Difficulty Level: At Grade Created by: CK-12

Learning Objectives

• Determine the quotient theorem of complex numbers in polar form.
• Determine the product theorem of complex numbers in polar form.
• Solve everyday problems that require you to use the product and/or quotient theorem of complex numbers in polar form to obtain the correct solution.

## The Product Theorem

Multiplication of complex numbers in polar form is similar to the multiplication of complex numbers in standard form. However, to determine a general rule for multiplication, the trigonometric functions will be simplified by applying the sum/difference identities for cosine and sine. To obtain a general rule for the multiplication of complex numbers in polar from, let the first number be $r_1(\cos \theta_1 + i \sin \theta_1)$ and the second number be $r_2(\cos \theta_2 + i \sin \theta_2)$. The product can then be simplified by use of three facts: the definition $i^2 = -1$, the sum identity $\cos \alpha \cos \beta - \sin \alpha \sin \beta = \cos(\alpha + \beta)$, and the sum identity $\sin \alpha \cos \beta + \cos \alpha \sin \beta = \sin (\alpha + \beta)$.

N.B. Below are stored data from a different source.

-- ==== Sys2Proof/Laws/PerInstr.lean ====
section
/-! SUPPORT. The family `TokenLength`, per constructor: the elements of a well-formed instruction are as many as
spec/opcode_table.json says (`length_elements`: 2 for RUN, 2 + c for LIT; none for an event, rules R75, R83). -/

namespace Sys2Proof.Laws.TokenLength

/-- `length_elements` of the table's row. -/
def lengthElements : Instr → Nat
  | .lit c _ => 2 + countOf c
  | .run _ _ => 2
  | .encReset => 0
  | .encSym _ => 0
  | .encEnd => 0
  | .decReset => 0
  | .decElem _ => 0
  | .decEnd => 0

/-- A well-formed instruction has exactly the elements its row says. -/
def Statement (i : Instr) : Prop := i.wf = true → (elementsOf i).length = lengthElements i

theorem lit (c : Byte) (syms : List Byte) : Statement (.lit c syms) := by
  intro h
  have := lit_wf_iff.mp h
  simp [elementsOf, encode, lengthElements, countOf, this]
  omega

theorem run (n sym : Byte) : Statement (.run n sym) := fun _ => rfl

theorem encReset : Statement .encReset := fun _ => rfl

theorem encSym (b : Byte) : Statement (.encSym b) := fun _ => rfl

theorem encEnd : Statement .encEnd := fun _ => rfl

theorem decReset : Statement .decReset := fun _ => rfl

theorem decElem (v : Byte) : Statement (.decElem v) := fun _ => rfl

theorem decEnd : Statement .decEnd := fun _ => rfl

end Sys2Proof.Laws.TokenLength
end

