/-- All `DEC.END` can do: complete the call, take the exception, or be ignored (rules R131, R132, R133). -/
theorem execDecEnd_cases (s : State) :
    (s.dec.phase = .head ∧ execDecEnd s = .next (decReinit (s.putDec [.eos]))) ∨
    (s.dec.phase ≠ .head ∧ s.dec.phase ≠ .fault ∧ execDecEnd s = .next (raiseMalformedStream s)) ∨
    (s.dec.phase = .fault ∧ execDecEnd s = .next s) := by
  unfold execDecEnd
  match s.dec.phase with
  | .head => exact .inl ⟨rfl, rfl⟩
  | .sym | .count | .body => exact .inr (.inl ⟨by simp, by simp, rfl⟩)
  | .fault => exact .inr (.inr ⟨rfl, rfl⟩)

/-- Rule R162: the exception freezes a count in the range of the phase it was raised in. -/
theorem raiseMalformedStream_inv {s : State} (h : s.dec.Inv) (hhead : s.dec.phase ≠ .head)
    (hfault : s.dec.phase ≠ .fault) : (raiseMalformedStream s).dec.Inv := by
  refine ⟨by simp, by simp, fun _ => ?_⟩
  rw [raiseMalformedStream_dec]
  match hp : s.dec.phase with
  | .head => exact absurd hp hhead
  | .sym => exact .inl ⟨rfl, h.sym_le hp⟩
  | .count => exact .inr (.inl rfl)
  | .body => exact .inr (.inr ⟨rfl, h.body_pos hp⟩)
  | .fault => exact absurd hp hfault

theorem execDecEnd_keeps_inv {s t : State} (h : execDecEnd s = .next t) (hinv : s.dec.Inv) : t.dec.Inv := by
  rcases execDecEnd_cases s with ⟨-, hs⟩ | ⟨hhead, hfault, hs⟩ | ⟨-, hs⟩ <;>
    obtain rfl := Host.Outcome.next.inj (hs.symm.trans h)
  · exact .of_head rfl
  · exact raiseMalformedStream_inv hinv hhead hfault
  · exact hinv

/-- The last token of a call is appended to `ENC.out`, and nothing else is done. -/
theorem emitLastToken_puts (zeroRun : Bool) (s : State) :
    ∃ out, emitLastToken zeroRun s = .next (s.putEnc (items out)) := by
  have hnone : s.putEnc (items []) = s := by simp [State.putEnc]
  unfold emitLastToken
  by_cases hpv : s.enc.pv = false
  · exact ⟨[], by rw [if_pos hpv, hnone]⟩
  · rw [if_neg hpv]
    split
    · exact ⟨_, rfl⟩
    · split
      · exact ⟨_, emitPendingRun_of_pv (Bool.eq_true_of_not_eq_false hpv)⟩
      · exact ⟨[], by rw [hnone]⟩

/-- `ENC.END` completes from every state. -/
theorem encFinish_completes (zeroRun : Bool) (s : State) :
    ∃ out, encFinish zeroRun s = .next (encReinit ((s.putEnc (items out)).putEnc [.eos])) := by
  obtain ⟨out, hout⟩ := emitLastToken_puts zeroRun s
  exact ⟨out, by rw [encFinish, hout, andThen_next]⟩

/-- An ENC instruction keeps ENC's invariants and takes nothing back from `ENC.out`. -/
theorem exec_enc_keeps_inv {i : Instr} (hi : i.isEnc = true) {s t : State} (h : exec i s = .next t) (hinv : s.enc.Inv) :
    t.enc.Inv ∧ s.encOut.length ≤ t.encOut.length := by
  cases i with
  | encReset =>
    obtain rfl := Host.Outcome.next.inj h
    exact ⟨(encReinit_idle s).inv, Nat.le_refl _⟩
  | encSym b =>
    obtain ⟨e', out, hstep, hexec⟩ := exec_encSym_steps hinv b
    obtain rfl := Host.Outcome.next.inj (hexec.symm.trans h)
    exact ⟨hstep.keeps_inv hinv, by simp⟩
  | encEnd =>
    obtain ⟨out, hout⟩ := encFinish_completes Config.emitZeroRun s
    obtain rfl := Host.Outcome.next.inj (hout.symm.trans h)
    exact ⟨(encReinit_idle _).inv, by simp⟩
  | lit | run | decReset | decElem | decEnd => cases hi

/-- A DEC instruction keeps DEC's invariants. -/
theorem exec_dec_keeps_inv {i : Instr} (hi : i.isEnc = false) {s t : State} (h : exec i s = .next t) (hinv : s.dec.Inv) :
    t.dec.Inv := by
  cases i with
  | lit c syms =>
    obtain rfl := Host.Outcome.next.inj h
    exact takeElements_keeps_inv _ hinv
  | run n sym =>
    obtain rfl := Host.Outcome.next.inj h
    exact takeElements_keeps_inv _ hinv
  | decReset =>
    obtain rfl := Host.Outcome.next.inj h
    exact .of_head rfl
  | decElem v =>
    obtain rfl := Host.Outcome.next.inj h
    exact takeElement_keeps_inv v hinv
  | decEnd => exact execDecEnd_keeps_inv h hinv
  | encReset | encSym | encEnd => cases hi

/-- Every instruction keeps the invariant of the machine: its own unit's by the unit's rules, the other's because it does
not touch it. -/
theorem exec_keeps_inv {i : Instr} {s t : State} (h : exec i s = .next t) (hinv : s.Inv) : t.Inv := by
  match hi : i.isEnc with
  | true =>
    obtain ⟨henc, hout⟩ := exec_enc_keeps_inv hi h hinv.enc
    rw [(exec_localTo_enc hi).frame State.withEnc_self h]
    exact ⟨henc, hinv.dec, hinv.passed_le.trans hout⟩
  | false =>
    have hdec := exec_dec_keeps_inv hi h hinv.dec
    rw [(exec_localTo_dec hi).frame State.withDec_self h]
    exact ⟨hinv.enc, hdec, hinv.passed_le⟩

theorem fetchEncItem_takes (s : State) : ∃ xs, (fetchEncItem s).2 = { s with encIn := xs } := by
  unfold fetchEncItem
  split <;> exact ⟨_, rfl⟩

theorem fetchDecItem_takes (s : State) : ∃ ys, (fetchDecItem s).2 = { s with decIn := ys } := by
  unfold fetchDecItem
  split <;> exact ⟨_, rfl⟩

theorem fetchDecToken_takes (s : State) : ∃ ys, (fetchDecToken s).2 = { s with decIn := ys } := by
  unfold fetchDecToken
  split
  · exact ⟨_, rfl⟩
  · exact fetchDecItem_takes s

/-- All a fetch can do to the state: take from the inputs, or let the connection carry an item. -/
theorem fetch_takes (turn : Turn) (s : State) :
    (∃ xs ys, (fetch turn s).2 = { s with encIn := xs, decIn := ys }) ∨ (fetch turn s).2 = passItem s := by
  cases turn with
  | encReset drops => cases drops <;> exact .inl ⟨_, _, rfl⟩
  | encItem => exact .inl ((fetchEncItem_takes s).imp fun _ h => ⟨s.decIn, h⟩)
  | decReset drops => cases drops <;> exact .inl ⟨_, _, rfl⟩
  | decItem => exact .inl ⟨s.encIn, fetchDecItem_takes s⟩
  | decToken => exact .inl ⟨s.encIn, fetchDecToken_takes s⟩
  | passItem => exact .inr rfl

theorem fetch_keeps_inv (turn : Turn) {s : State} (h : s.Inv) : (fetch turn s).2.Inv := by
  rcases fetch_takes turn s with ⟨xs, ys, hf⟩ | hf
  · rw [hf]
    exact ⟨h.enc, h.dec, h.passed_le⟩
  · rw [hf]
    exact ⟨by rw [passItem_enc]; exact h.enc, by rw [passItem_dec]; exact h.dec,
      by rw [passItem_encOut]; exact passItem_passed_le h.passed_le⟩

/-- Settles O51: taking the turn, the fetch and the instruction each keep the invariant. -/
theorem stepKeepsInvariant : Obligations.StepKeepsInvariant := by
  intro s t hinv hstep
  match hturns : s.turns with
  | [] =>
    rw [step_of_no_turn hturns] at hstep
    obtain rfl := Host.Outcome.next.inj hstep
    exact hinv
  | turn :: rest =>
    have htaken : State.Inv { s with turns := rest } := ⟨hinv.enc, hinv.dec, hinv.passed_le⟩
    have hfetched := fetch_keeps_inv turn htaken
    match hf : fetch turn { s with turns := rest } with
    | (none, u) =>
      rw [hf] at hfetched
      rw [step_of_fetch_none hturns hf] at hstep
      obtain rfl := Host.Outcome.next.inj hstep
      exact hfetched
    | (some i, u) =>
      rw [hf] at hfetched
      rw [step_of_fetch_some hturns hf] at hstep
      exact exec_keeps_inv hstep hfetched

/-! ### Where an instruction stops (rule R22) -/

theorem absorbQueue_pv (s : State) : (absorbQueue s).enc.pv = s.enc.pv := by
  rcases absorbQueue_cases s with ⟨-, h⟩ | ⟨-, h⟩ | ⟨-, h⟩ <;>
    exact congrArg (fun t => t.enc.pv) h

/-- A match step has a pattern to read. -/
theorem encMatchStep_completes {s : State} (hpv : s.enc.pv = true) : ∃ t, encMatchStep s = .next t :=
  ⟨_, splitRun_addRun ((absorbQueue_pv s).trans hpv)⟩

/-- A mismatch step reads the pattern only to end a run. -/
theorem encMismatchStep_completes {s : State} (h : s.enc.pv = false → s.enc.rl = 0) (b : Byte) :
    ∃ t, encMismatchStep b s = .next t := by
  unfold encMismatchStep endRun
  by_cases hr : s.enc.rl = 0
  · exact ⟨_, by rw [if_neg (not_not.mpr hr), andThen_next]⟩
  · have hpv : s.enc.pv = true := Bool.eq_true_of_not_eq_false fun hn => hr (h hn)
    exact ⟨_, by rw [if_pos hr, flushRun_of_pv hpv, andThen_next]⟩

theorem exec_encSym_completes {s : State} (h : s.enc.pv = false → s.enc.rl = 0) (b : Byte) :
    ∃ t, exec (.encSym b) s = .next t := by
  show ∃ t, execEncSym b s = .next t
  unfold execEncSym
  split
  · rename_i hm; exact encMatchStep_completes (matchesPat_iff.mp hm).1
  · exact encMismatchStep_completes h b

/-- A run pending without a pattern: nothing matches, and the run flush reads the pattern. -/
theorem exec_encSym_stops {s : State} (hpv : s.enc.pv = false) (hr : s.enc.rl ≠ 0) (b : Byte) :
    exec (.encSym b) s = .fault .patternReadWhileNone := by
  have hm : s.enc.matchesPat b = false := matchesPat_eq_false_iff.mpr (.inl hpv)
  show execEncSym b s = _
  rw [execEncSym, hm, if_neg Bool.false_ne_true, encMismatchStep, endRun, if_pos hr, flushRun_of_none hpv, andThen_fault]

theorem exec_completes {i : Instr} {s : State} (h : ¬((∃ b, i = .encSym b) ∧ s.enc.pv = false ∧ s.enc.rl ≠ 0)) :
    ∃ t, exec i s = .next t := by
  cases i with
  | lit | run | encReset | decReset | decElem => exact ⟨_, rfl⟩
  | encSym b =>
    refine exec_encSym_completes (fun hpv => ?_) b
    exact by_contra fun hr => h ⟨⟨b, rfl⟩, hpv, hr⟩
  | encEnd => exact (encFinish_completes Config.emitZeroRun s).imp' _ fun _ h => h
  | decEnd => rcases execDecEnd_cases s with ⟨-, h⟩ | ⟨-, -, h⟩ | ⟨-, h⟩ <;> exact ⟨_, h⟩

/-- Settles O53: the one case that stops, and completion in every other. -/
theorem onlyPatternReadWhileNoneFaults : Obligations.OnlyPatternReadWhileNoneFaults := by
  intro i s
  by_cases h : (∃ b, i = .encSym b) ∧ s.enc.pv = false ∧ s.enc.rl ≠ 0
  · obtain ⟨⟨b, rfl⟩, hpv, hr⟩ := h
    have hstop := exec_encSym_stops hpv hr b
    exact ⟨iff_of_true hstop ⟨⟨b, rfl⟩, hpv, hr⟩, by simp [hstop]⟩
  · obtain ⟨t, ht⟩ := exec_completes h
    exact ⟨iff_of_false (by simp [ht]) h, by simp [ht]⟩

/-! ### Unspecified registers: states that differ in them alone -/

theorem EncState.Same.withRun {e f : EncState} (h : e.Same f) {n k : Byte} (hn : n = k) :
    EncState.Same { e with rl := n } { f with rl := k } :=
  ⟨h.pv, h.pat, hn, h.qLen, h.queue⟩

theorem EncState.Same.withPattern {e f : EncState} (h : e.Same f) (b : Byte) :
    EncState.Same { e with pat := b, pv := true } { f with pat := b, pv := true } :=
  ⟨rfl, fun _ => rfl, h.rl, h.qLen, h.queue⟩

theorem EncState.Same.emptied {e f : EncState} (h : e.Same f) :
    EncState.Same { e with qLen := 0 } { f with qLen := 0 } :=
  ⟨h.pv, h.pat, h.rl, rfl, rfl⟩

/-- An append writes at the fill count and so reads nothing above it; past the last entry it leaves an empty queue. -/
theorem EncState.Same.enqueued {e f : EncState} (h : e.Same f) (b : Byte) : EncState.Same
    { e with qMem := queueWrite e.qMem (countOf e.qLen) b, qLen := e.qLen + 1 }
    { f with qMem := queueWrite f.qMem (countOf f.qLen) b, qLen := f.qLen + 1 } := by
  refine ⟨h.pv, h.pat, h.rl, congrArg (· + 1) h.qLen, ?_⟩
  by_cases hq : e.qLen = 255
  · have hq' : f.qLen = 255 := h.qLen ▸ hq
    rw [EncState.queue_eq_nil (by simp [hq]), EncState.queue_eq_nil (by simp [hq'])]
  · have hq' : f.qLen ≠ 255 := h.qLen ▸ hq
    rw [EncState.queue_append hq rfl rfl, h.queue]
    exact (EncState.queue_append hq' rfl rfl).symm

theorem EncState.Idle.same {e f : EncState} (he : e.Idle) (hf : f.Idle) : e.Same f where
  pv := he.pv.trans hf.pv.symm
  pat h := by simp [he.pv] at h
  rl := he.rl.trans hf.rl.symm
  qLen := he.qLen.trans hf.qLen.symm
  queue := by rw [EncState.queue_eq_nil he.qLen, EncState.queue_eq_nil hf.qLen]

/-- The pattern is looked at only where it is valid (rule R92). -/
theorem EncState.Same.matchesPat {e f : EncState} (h : e.Same f) (b : Byte) : e.matchesPat b = f.matchesPat b := by
  match hpv : e.pv with
  | true => simp [EncState.matchesPat, ← h.pv, ← h.pat hpv]
  | false => simp [EncState.matchesPat, ← h.pv, hpv]

/-- In `HEAD` and `COUNT` the phase is all that DEC's registers mean (rule R34). -/
theorem DecState.Same.of_phase {d e : DecState} (hp : d.phase = e.phase) (h : d.phase = .head ∨ d.phase = .count) :
    d.Same e where
  phase := hp
  cnt h' := by rcases h with h | h <;> simp [h] at h'
  fault h' := by rcases h with h | h <;> simp [h] at h'

/-- Outside `FAULT` nothing but phase and count means anything (rule R36). -/
theorem DecState.Same.of_cnt {d e : DecState} (hp : d.phase = e.phase) (hc : d.cnt = e.cnt) (h : d.phase ≠ .fault) :
    d.Same e :=
  ⟨hp, fun _ => hc, fun h' => absurd h' h⟩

Now that the numbers have been designated, proceed with the multiplication of these binomials.

$& r_1(\cos \theta_1 + i \sin \theta_1) \cdot r_2(\cos \theta_2 + i \sin \theta_2)\\& r_1r_2(\cos \theta_1 \cos \theta_2 + i \cos \theta_1 \sin \theta_2 + i \sin \theta_1 \cos \theta_2 + i^2 \sin \theta_1 \sin \theta_2)\\& r_1r_2[(\cos \theta_1 \cos \theta_2 - \sin \theta_1 \sin \theta_2) + i (\sin \theta_1 \cos \theta_2 + \cos \theta_1 \sin \theta_2)]\\& r_1r_2[\cos(\theta_1 + \theta_2) + i \sin(\theta_1 + \theta_2)]$

Therefore:

$r_1(\cos \theta_1 + i \sin \theta_1) \cdot r_2(\cos \theta_2 + i \sin \theta_2)=r_1r_2[\cos (\theta_1+\theta_2)+i \sin(\theta_1+\theta_2)]$

## Quotient Theorem

Division of complex numbers in polar form is similar to the division of complex numbers in standard form. However, to determine a general rule for division, the denominator must be rationalized by multiplying the fraction by the complex conjugate of the denominator. In addition, the trigonometric functions must be simplified by applying the sum/difference identities for cosine and sine as well as one of the Pythagorean identities. To obtain a general rule for the division of complex numbers in polar from, let the first number be $r_1(\cos \theta_1 + i \sin \theta_1)$ and the second number be $r_2(\cos \theta_2 + i \sin \theta_2)$. The product can then be simplified by use of five facts: the definition $i^2 = -1$, the difference identity $\cos \alpha \cos \beta + \sin \alpha \sin \beta = \cos(\alpha - \beta)$, the difference identity $\sin \alpha \cos \beta - \cos \alpha \sin \beta = \sin (\alpha - \beta)$, the Pythagorean identity, and the fact that the conjugate of $\cos \theta_2 + i \sin \theta_2$ is $\cos \theta_2 - i \sin \theta_2$.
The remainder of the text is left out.